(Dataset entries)

theorem keeps_State_abandonRaw {s : State} {id : Nat} (k2 : Keeps q n s) :
    Keeps q n (State.abandonRaw s id).1 := by
  unfold State.abandonRaw
  split
  · refine keeps_mk ?_
    exact k2
  · extract_lets -merge -useContext x4
    have k5 : Keeps q n x4 := by
      unfold x4
      exact keeps_State_setPress k2
    try clear_value x4
    split
    rename_i v6 v7 e8
    have k9 : Keeps q n v6 := keeps_fst e8 (by
        split
        · exact keeps_State_leaveRaw k5
        · refine keeps_mk ?_
          exact k5
      )
    extract_lets -merge -useContext x10 x11
    have k12 : Keeps q n x10 := by
      unfold x10
      split
      · exact keeps_State_markTransparent k9
      · exact k9
    have k13 : Keeps q n x11 := by
      unfold x11
      split
      · extract_lets -merge -useContext x14
        try clear_value x14
        exact keeps_State_setAcct k12
      · exact k12
    try clear_value x11 x10
    refine keeps_mk ?_
    refine keeps_State_syncPress ?_
    refine keeps_State_count ?_
    exact keeps_State_setCheque k13

theorem keeps_State_abandonAll {s : State} {z3 : List Nat} (k2 : Keeps q n s) :
    Keeps q n (State.abandonAll s z3).1 := by
  induction z3 generalizing s with
  | nil => exact k2
  | cons i t ih => exact keeps_mk (ih (keeps_State_abandonRaw k2))

theorem keeps_State_dropQueues {s : State} {a : Nat} (k2 : Keeps q n s) :
    Keeps q n (State.dropQueues s a) := by
  unfold State.dropQueues
  extract_lets -merge -useContext x4 x5 x6 x7
  have k8 : Keeps q n x4 := by
    unfold x4
    exact keeps_State_overRegs k2
  have k9 : Keeps q n x5 := by
    unfold x5
    exact keeps_State_overRegs k8
  try clear_value x7 x6 x5 x4
  exact { k9 with queues := by dsimp only; exact Tbl.wf_drop _ k9.queues }

theorem keeps_State_dropJobs {s : State} {a : Nat} (k2 : Keeps q n s) :
    Keeps q n (State.dropJobs s a) := by
  unfold State.dropJobs
  extract_lets -merge -useContext x4
  have k5 : Keeps q n x4 := by
    unfold x4
    refine keeps_foldl ?_ ?_
    · exact k2
    · intro t6 i7 k8
      extract_lets -merge -useContext x9
      try clear_value x9
      split
      · refine keeps_ite ?_ k8
        refine keeps_State_wr ?_
        exact keeps_State_setEngine k8
      · exact k8
  try clear_value x4
  exact { k5 with }

theorem keeps_State_syncNs {s : State} {a : Nat} (k2 : Keeps q n s) :
    Keeps q n (State.syncNs s a) := by
  unfold State.syncNs
  extract_lets -merge -useContext x4 x5 x6 x7
  have k8 : Keeps q n x7 := by
    unfold x7
    refine keeps_State_wr ?_
    exact keeps_State_wr k2
  try clear_value x7 x6 x5 x4
  refine keeps_foldl ?_ ?_
  · exact k8
  · intro t9 i10 k11
    exact keeps_State_setReg k11

theorem keeps_State_dropMessages {s : State} {a : Nat} (k2 : Keeps q n s) :
    Keeps q n (State.dropMessages s a) := by
  unfold State.dropMessages
  extract_lets -merge -useContext x4 x5
  have k6 : Keeps q n x4 := by
    unfold x4
    refine keeps_foldl ?_ ?_
    · exact k2
    · intro t7 i8 k9
      exact keeps_State_clearSafe k9
  have k10 : Keeps q n x5 := by
    unfold x5
    exact keeps_State_syncNs k6
  try clear_value x5 x4
  refine keeps_ite ?_ k10
  refine keeps_State_syncNs ?_
  exact keeps_State_syncNs k10

theorem keeps_State_blankOwned {s : State} {a : Nat} (k2 : Keeps q n s) :
    Keeps q n (State.blankOwned s a) := by
  unfold State.blankOwned
  exact { k2 with blanked := wf_foldl _ k2.blanked fun _ _ h => Tbl.wf_set _ _ h }

theorem keeps_State_resetActions {s : State} {a : Nat} {flr : Bool} (k2 : Keeps q n s) :
    Keeps q n (State.resetActions s a flr).1 := by
  unfold State.resetActions
  extract_lets -merge -useContext x5 x6
  have k7 : Keeps q n x5 := by
    unfold x5
    refine keeps_State_endFetches ?_
    exact keeps_State_dropLayers k2
  have k8 : Keeps q n x6 := by
    unfold x6
    refine keeps_State_dropOutputEscrow ?_
    exact keeps_State_blankOwned k7
  try clear_value x6 x5
  split
  rename_i v9 v10 e11
  have k12 : Keeps q n v9 := keeps_fst e11 (by
      exact keeps_State_dropCommits k8
    )
  split
  rename_i v13 v14 e15
  have k16 : Keeps q n v13 := keeps_fst e15 (by
      exact keeps_State_abandonAll k12
    )
  extract_lets -merge -useContext x17 x18 x19 x20 x21
  have k22 : Keeps q n x17 := by
    unfold x17
    refine keeps_State_dropJobs ?_
    exact keeps_State_dropQueues k16
  have k23 : Keeps q n x18 := by
    unfold x18
    exact keeps_State_dropMessages k22
  have k24 : Keeps q n x19 := by
    unfold x19
    refine keeps_foldl ?_ ?_
    · exact k23
    · intro t25 i26 k27
      exact keeps_State_hapPark k27
  have k28 : Keeps q n x21 := by
    unfold x21
    exact keeps_ite (keeps_State_setAcct k24) k24
  try clear_value x21 x20 x19 x18 x17
  refine keeps_mk ?_
  exact k28

theorem keeps_State_setState {s : State} {a : Nat} {st : Nat} (k2 : Keeps q n s) :
    Keeps q n (State.setState s a st) := by
  unfold State.setState
  refine keeps_State_storeVault ?_
  exact keeps_State_wr k2

theorem keeps_State_beginResetFrom {s : State} {org : Nat} {cls : Nat} {a : Nat} {cause : Nat} (k2 : Keeps q n s) :
    Keeps q n (State.beginResetFrom s org cls a cause).1 := by
  unfold State.beginResetFrom
  extract_lets -merge -useContext x7
  try clear_value x7
  refine keeps_ite_fst ?_ ?_
  · refine keeps_mk ?_
    exact k2
  · split
    rename_i v8 v9 e10
    have k11 : Keeps q n v8 := keeps_fst e10 (by
        exact keeps_State_hwRec k2
      )
    split
    rename_i v12 v13 e14
    have k15 : Keeps q n v12 := keeps_fst e14 (by
        exact keeps_State_resetActions k11
      )
    extract_lets -merge -useContext x16 x17 x18
    have k19 : Keeps q n x17 := by
      unfold x17
      exact keeps_State_setAcct k15
    have k20 : Keeps q n x18 := by
      unfold x18
      refine keeps_State_setPower ?_
      refine keeps_State_wr ?_
      exact keeps_State_setState k19
    try clear_value x18 x17 x16
    refine keeps_mk ?_
    exact k20

theorem keeps_State_beginReset {s : State} {a : Nat} {cause : Nat} (k2 : Keeps q n s) :
    Keeps q n (State.beginReset s a cause).1 := by
  unfold State.beginReset
  exact keeps_State_beginResetFrom k2

theorem keeps_State_notice {s : State} {a : Nat} {kind : Nat} {old : Nat} {new : Nat} (k2 : Keeps q n s) :
    Keeps q n (State.notice s a kind old new) := by
  unfold State.notice
  extract_lets -merge -useContext x7 x8 x9 x10
  have k11 : Keeps q n x9 := by
    unfold x9
    exact keeps_State_setAcct k2
  have k12 : Keeps q n x10 := by
    unfold x10
    exact keeps_State_storeVault k11
  try clear_value x10 x9 x8 x7
  exact keeps_State_storeVault k12

theorem keeps_State_eventAct {s : State} {p : Nat} {b : Nat} (k2 : Keeps q n s) :
    Keeps q n (State.eventAct s p b).1 := by
  unfold State.eventAct
  extract_lets -merge -useContext x5 x6 x7 x8
  have k9 : Keeps q n x5 := by
    unfold x5
    exact keeps_State_wr k2
  have k10 : Keeps q n x6 := by
    unfold x6
    split
    · refine keeps_ite ?_ k9
      split
      · exact keeps_State_legInt k9
      · exact k9
    · exact k9
  have k11 : Keeps q n x8 := by
    unfold x8
    exact keeps_State_wr k10
  try clear_value x8 x7 x6 x5
  refine keeps_ite_fst ?_ ?_
  · refine keeps_mk ?_
    exact k10
  · split
    · refine keeps_mk ?_
      exact k11
    · refine keeps_mk ?_
      exact keeps_ite (keeps_State_msix k11) k11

**What is being asked:** When a line of the records includes "with", that line belongs in the answer.

**Response area:**
  induction z3 generalizing s with
  exact { k9 with queues := by dsimp only; exact Tbl.wf_drop _ k9.queues }
  exact { k5 with }
  exact { k2 with blanked := wf_foldl _ k2.blanked fun _ _ h => Tbl.wf_set _ _ h }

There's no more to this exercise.